About this usually dreadful subject I know a few easy and some harder suggestions, that might be useful to some.

It's not necessarily hard to get loud in this time of technological advancement. Remember those hand held personal alarm units or more contemporary smoke alerms, cooking timers, etc, that work on a small battery but produce quite a tone when heard by human beings or pets.

Maybe it's another thing to try to beat a decent rock concert and create a sound that is loud enough to be heard in such a situation, ob the other hand amplifier and also speaker power isn't hard to get by, and pretty cheap: an amplifier of a few hundred watts is no more than a few hundred euros/dollars, and a speaker system capable of producing sound pressures up to the human threshold of acceptability of loudness isn't hard to get by or use either.

So what' s the point of the question ? I could be asked from a certain context, which would be necessary to know ! A frankly with so much ability for (at least most Western) people to create loud sound on the cheap, a more important question should be how to control all that power into a safe for the hearing and pleasantly usable system.

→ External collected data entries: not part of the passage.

/-- STREAM_ADMIT (R378). A fabric drain's reply waits for the answers of the route (log entry 44). -/
def streamAdmitBody (p : Packet) (s : State) : CmdResult :=
  let q := p.params
  let k : Fin 16 := Fin.ofNat 16 (u8 q 0)
  let st : StreamSt := s.res.streams[k]
  checked s
    [(decide (q.length = 4), 0x11), (decide (u8 q 0 ≤ 15 ∧ u8 q 1 = 0), 0x13),
     (s.time.sched.isSome && streamDefined s k && !st.running && st.rx.isNone, 0x30), (st.asking.isNone, 0x31)]
    (fun _ =>
      let d := streamDef s.shadow k
      let (chk, e, r, share, pages) := admitChecks k (inForce s) ((periodUs s).getD 1) (u16 q 2) s
      let base := (fitPages pages 0 (sharesBut s k)).getD 0
      let bad := fun (c : Nat) => { st := s, status := 0x40, data := admitData e r share 0 c : CmdResult }
      if chk ≠ 0 then bad chk
      else if d.drain ≠ 3 then okCmd (grant k base pages e r s) (admitData e r share pages 0)
      else
        let dest : Byte := BitVec.ofNat 8 d.dest
        match routePort s dest with
        | none => bad 6
        | some n =>
          match reservePort (ownAddr s) k.val n r s with
          | none => bad 6
          | some t =>
            let t := modStream k (fun (x : StreamSt) => { x with asking := some ⟨p.origin, p.tag, dest, pages, base, e, r, share⟩ }) t
            { st := sendRouted (admissionFrame t dest k.val d.iface e r d.sources false) t, status := 0x00, silent := true })

/-- The checks STREAM_START and STREAM_STOP share. -/
def streamRunChecks (q : List Byte) (s : State) : List (Bool × Byte) :=
  [(decide (q.length = 8), 0x11), (decide (u8 q 2 ≤ 1 ∧ u8 q 3 = 0), 0x13), ((currentEpoch s).isSome, 0x30),
   (u8 q 2 != 1 || (targetBad s (w32 q 4)).isNone, 0x13)]

/-- The epoch STREAM_START and STREAM_STOP apply at. -/
def streamTarget (q : List Byte) (s : State) : Word := if u8 q 2 = 1 then w32 q 4 else reportEpoch s + 1

/-- The streams of a mask. -/
def streamsOf (m : Nat) : List (Fin 16) := allStreams.filter (fun k => m.testBit k.val)

/-- STREAM_START (R380). -/
def streamStartBody (p : Packet) (s : State) : CmdResult :=
  let q := p.params
  let ks := streamsOf (u16 q 0)
  checked s (streamRunChecks q s
    ++ [(ks.all (fun k => (s.res.streams[k] : StreamSt).admitted && (s.res.streams[k] : StreamSt).rx.isNone), 0x30)])
    (fun _ =>
      let e := streamTarget q s
      let done := ks.filter (fun k => !(s.res.streams[k] : StreamSt).running)
      let s := ks.foldl (fun t k => modStream k (fun (x : StreamSt) =>
        if x.running then { x with stopAt := none } else { x with startAt := some e }) t) s
      okCmd s (le 4 e.toNat ++ le 2 (sumNat (done.map (fun k => 2 ^ k.val))) ++ [0, 0]))

/-- STREAM_STOP (R380). -/
def streamStopBody (p : Packet) (s : State) : CmdResult :=
  let q := p.params
  let ks := streamsOf (u16 q 0)
  checked s (streamRunChecks q s)
    (fun _ =>
      let e := streamTarget q s
      let done := ks.filter (fun k => (s.res.streams[k] : StreamSt).running)
      let s := ks.foldl (fun t k => modStream k (fun (x : StreamSt) =>
        if x.running then { x with stopAt := some e } else { x with startAt := none }) t) s
      okCmd s (le 4 e.toNat ++ le 2 (sumNat (done.map (fun k => 2 ^ k.val))) ++ [0, 0]))

/-- Records of a stream released: those of which `gone` holds (R93, R371). -/
def releaseRecs (k : Fin 16) (gone : Rec → Bool) (s : State) : State :=
  modStream k (fun (x : StreamSt) =>
    let l := x.recs.filter (fun r => !gone r)
    freeShare { x with recs := l, ackedBytes := if l.head? == x.recs.head? then x.ackedBytes else 0 }) s

/-- The whole records from the front of a list that fit in `n` bytes. -/
def fitRecs : Nat → List Rec → List Rec
  | _, [] => []
  | n, r :: l => if r.bytes.length ≤ n then r :: fitRecs (n - r.bytes.length) l else []

/-- STREAM_READ (R382). -/
def streamReadBody (p : Packet) (s : State) : CmdResult :=
  let q := p.params
  let k : Fin 16 := Fin.ofNat 16 (u8 q 0)
  checked s
    [(decide (q.length = 8), 0x11),
     (decide (u8 q 0 ≤ 15 ∧ u8 q 1 = 0 ∧ u16 q 2 ≤ 4088) && streamDrain s k == 2, 0x13)]
    (fun _ =>
      let s := releaseRecs k (fun r => laterW (w32 q 4) r.seq) s
      let st : StreamSt := s.res.streams[k]
      let rs := fitRecs (u16 q 2) st.recs
      let next : Word := match rs.getLast? with
        | some r => r.seq + 1
        | none => (st.recs.head?.map (·.seq)).getD st.seq
      let bytes := rs.flatMap (·.bytes)
      okCmd s (le 4 next.toNat ++ le 2 bytes.length ++ [0, 0] ++ bytes))

/-- DRAIN_DECLARE (R383). -/
def drainDeclareBody (p : Packet) (s : State) : CmdResult :=
  let q := p.params
  let d := u8 q 0
  let ws := [(Reg.resDrainRate d, w32 q 4), (Reg.resDrainLat d, w32 q 8)]
  let f := fileSets ws s.shadow
  checked s
    [(decide (q.length = 12), 0x11),
     (decide (d ≤ 2 ∧ u32 q 8 ≤ 10000000) && zeros q 1 3 && drainOk s f d, 0x13)]
    (fun _ => okCmd (withShadow f s) [])

/-- STREAM_DEFINE. -/
def execStreamDefine (p : Packet) (s : State) : Host.Outcome State Fault Refusal :=
  .next (runCommand 0x80 streamDefineBody p s)
/-- STREAM_ADMIT. -/
def execStreamAdmit (p : Packet) (s : State) : Host.Outcome State Fault Refusal := .next (runCommand 0x81 streamAdmitBody p s)
/-- STREAM_START. -/
def execStreamStart (p : Packet) (s : State) : Host.Outcome State Fault Refusal := .next (runCommand 0x82 streamStartBody p s)
/-- STREAM_STOP. -/
def execStreamStop (p : Packet) (s : State) : Host.Outcome State Fault Refusal := .next (runCommand 0x83 streamStopBody p s)
/-- STREAM_READ. -/
def execStreamRead (p : Packet) (s : State) : Host.Outcome State Fault Refusal := .next (runCommand 0x84 streamReadBody p s)
/-- DRAIN_DECLARE. -/
def execDrainDeclare (p : Packet) (s : State) : Host.Outcome State Fault Refusal :=
  .next (runCommand 0x85 drainDeclareBody p s)

/-! ### Admission requests and answers on the fabric -/

/-- The destination's part of check 6: a receive share by R377 with its own declared drain and a free stream number. -/
def grantReceive (q : AdmissionReq) (s : State) : Option State :=
  let d := match q.iface with
    | .twi => 0
    | .quad => 1
  let mine := fun (k : Fin 16) => (s.res.streams[k] : StreamSt).rx == some (q.src, q.stream.val)
  let idle := fun (k : Fin 16) => !streamDefined s k && (s.res.streams[k] : StreamSt).pages == 0
  match (match allStreams.find? mine with | some k => some k | none => allStreams.find? idle) with
  | none => none
  | some k =>
    let lat := drainLat s.shadow d
    let share := ceilDiv (q.rate * (lat + 1000 * resMargin s)) 1000000 + 2 * q.e + 40
    let pages := ceilDiv share 4096
    if lat = 0 ∨ drainRate s.shadow d < sumRate s d (some k) + q.rate then none else
    match fitPages pages 0 (sharesBut s k) with
    | none => none
    | some base =>
      let w := wd (d + 256 * q.src.toNat + 65536 * q.sources)
      let s := grant k base pages q.e q.rate (setShw (Reg.resStreamCfg k) w s)
      some (modStream k (fun (x : StreamSt) => { x with
        rx := some (q.src, q.stream.val), rxNext := 0, rxCount := 0, rxBytes := [] }) s)

/-- ADMISSION_REQUEST_RECEIVE (R378): checked and reserved on the egress port, or granted at the destination; a release
ends the reservation. -/
def execAdmissionRequestReceive (_p : Fin 4) (q : AdmissionReq) (s : State) : Host.Outcome State Fault Refusal :=
  let k := q.stream.val
  let i := (ifaceByte q.iface).toNat
  let answer := fun (g f : Bool) (t : State) => sendRouted (admissionAnswer t q.src k g f) t
  let onward := fun (t : State) =>
    let fr := admissionFrame t q.dest k i q.e q.rate q.sources q.release
    sendRouted { fr with source := q.src, hops := 15 } t
  .next (
    if destHere s q.dest then
      if q.release then
        match allStreams.find? (fun j => (s.res.streams[j] : StreamSt).rx == some (q.src, k)) with
        | some j => setShw (Reg.resStreamCfg j) 0 (withdraw j s)
        | none => s
      else
        match grantReceive q s with
        | some t => answer true true t
        | none => answer false true s
    else if q.release then onward (unreserve q.src k s)
    else
      match routePort s q.dest with
      | none => answer false false s
      | some n =>
        match reservePort q.src k n q.rate s with
        | some t => onward (answer true false t)
        | none => answer false false s)

/-- ADMISSION_REPLY_RECEIVE (R378): the destination's grant completes the admission; a refusal on the route rejects it. -/
def execAdmissionReplyReceive (_src : Byte) (a : AdmissionReply) (s : State) : Host.Outcome State Fault Refusal :=
  .next (
    match (s.res.streams[a.stream] : StreamSt).asking with
    | none => s
    | some q =>
      if !a.granted then askFail a.stream s
      else if a.final then
        reply q.origin false q.tag 0x00 true (admitData q.e q.rate q.share q.pages 0) .normal
          (grant a.stream q.base q.pages q.e q.rate s)
      else s)

/-! ### Boundaries -/

/-- The TIME_MARK records of the epoch that ends (R331, Table 12-2). -/
def closeMarks (e : Word) (s : State) : State :=
  allStreams.foldl (fun (t : State) (k : Fin 16) =>
    let st : StreamSt := t.res.streams[k]
    let t := if st.marks.isEmpty || !streamTakes st e 7 then t else putRecord k 7 e (st.marks.flatMap id) t
    modStream k (fun (x : StreamSt) => { x with marks := [] }) t) s

/-- A stream stops: its dark runs end, the epoch in progress stays to complete (R380, R381). -/
def stopStream (k : Fin 16) (s : State) : State :=
  modStream k (fun (x : StreamSt) => { x with
    running := false, stopAt := none, startAt := none, full := false, darkNow := [] }) (closeDarks k s)

/-- Every running stream stops, and no start waits: the power state leaves ACTIVE (Table 4-2, R141). -/
def stopStreams (s : State) : State :=
  allStreams.foldl (fun (t : State) (k : Fin 16) =>
    modStream k (fun (x : StreamSt) => { x with startAt := none })
      (if (t.res.streams[k] : StreamSt).running then stopStream k t else t)) s

/-- Epoch numbers skipped from `first` to `last`: dark with one cause for every running stream (R35, R365). -/
def skipEpochs (first last : Word) (cause start stop : Nat) (s : State) : State :=
  allStreams.foldl (fun (t : State) (k : Fin 16) =>
    let st : StreamSt := t.res.streams[k]
    let m := streamSources t k
    if !st.running then t else
    let fits := fun (r : DarkRun) => r.cause == cause && r.sources == m && r.last + 1 == first
    let now := if st.darks.any fits then (st.darks.filter fits).map (fun r => { r with last := last, stop := stop })
      else [⟨first, last, cause, m, start, stop, parity t⟩]
    (st.darks.filter (fun r => !fits r)).foldl (fun u r => writeDark k r u)
      (modStream k (fun (x : StreamSt) => { x with darks := now, darkNow := [] }) t)) s

/-- A stream's E for the configuration in force: the admitted one, or a higher one that applied later (R379). -/
def epochCost (k : Fin 16) (p : Nat) (s : State) : Nat :=
  max (s.res.streams[k] : StreamSt).e (streamCost (streamDef s.shadow k) (inForce s) (some p)).1

/-- A running stream at boundary `m` of a schedule: dark causes with their masks, then its reservation (R380, R381). -/
def runStream (m : Word) (c : Schedule) (causes : List (Nat × Nat)) (k : Fin 16) (s : State) : State :=
  let st : StreamSt := s.res.streams[k]
  let src := streamSources s k
  let others := (causes.map (fun x => (x.1, x.2 &&& src))).filter (fun x => x.2 != 0)
  let dark := others.foldl (fun a x => a ||| x.2) 0
  let live := src &&& (0x1FF ^^^ (dark &&& 0x1FF))
  let e := epochCost k c.p s
  let free := freeSpace st
  let above := st.overAdmit || decide (st.e < e)
  let full := live != 0 && (if st.full then decide (free < e ∨ 2 * free < st.pages * 4096) else decide (free < e))
  let takes := live != 0 && !full
  let s := modStream k (fun (x : StreamSt) => { x with
    overAdmit := above
    full := if live = 0 then st.full else full
    darkNow := others ++ (if full then [(1, 0x1FF)] else [])
    accEpoch := some m
    accMask := if takes then live else 0
    reserved := if takes then e else 0 }) s
  let s := if full && !st.full then raise 9 Src.resStreamDark noItem s else s
  darkEpoch k m (epochStart c m) (epochStart c m + c.pNs) s

/-- Step 3 of R31 for the streams at boundary `m`: stops, then starts, then reservations and dark intervals. -/
def resBoundary (m : Word) (c : Schedule) (causes : List (Nat × Nat)) (s : State) : State :=
  let due := fun (e : Option Word) => match e with
    | some e => !laterW e m
    | none => false
  let causes := if s.res.restart then causes ++ [(4, 0x1FF)] else causes
  let s := allStreams.foldl (fun (t : State) (k : Fin 16) =>
    if due (t.res.streams[k] : StreamSt).stopAt then stopStream k t else t) s
  let s := { s with res := { s.res with streams := s.res.streams.map (fun (x : StreamSt) => { x with
    prevEpoch := x.accEpoch, prevMask := x.accMask, prevReserved := x.reserved, accEpoch := none, accMask := 0
    reserved := 0 }) } }
  let s := settleEpochs s
  allStreams.foldl (fun (t : State) (k : Fin 16) =>
    let t := if due (t.res.streams[k] : StreamSt).startAt then
        modStream k (fun (x : StreamSt) => { x with startAt := none, running := true, full := false }) t
      else t
    if (t.res.streams[k] : StreamSt).running then runStream m c causes k t else t) s

/-! ### Reading the drains -/

/-- The drain of an interface's stream port (R382). -/
def ifaceDrain : Iface → Nat
  | .twi => 0
  | .quad => 1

DAC reconstruction filters are usually in the way of easily reproducing certain types of musical "loudness" analog equipment were known to create, thats a technical issue.

Perception-wise there's a lot to deal with when thinking about waves that do no make people feel disoriented, give the intended impression of proximity (close or far), and contain properly constructed properties that either do or do not warn the animal instincts of the listener. So an alarm unit or megaphone blaring at you with an alarming tone isn't the same as a nicely amplified snare drum coming from a big P.A., because the latter should feel good to the audience, and not intruding or upsetting.

Acoustically, you'd need to analyze what your digital waves through the DAC, amplifier and speaker are going to effectuate in the way of actual audio waves, based on your digital signal. Sounds trivial, but lots of these types of components enforce a pretty clear character on the produced audio beams reaching the listener through his or her listening space.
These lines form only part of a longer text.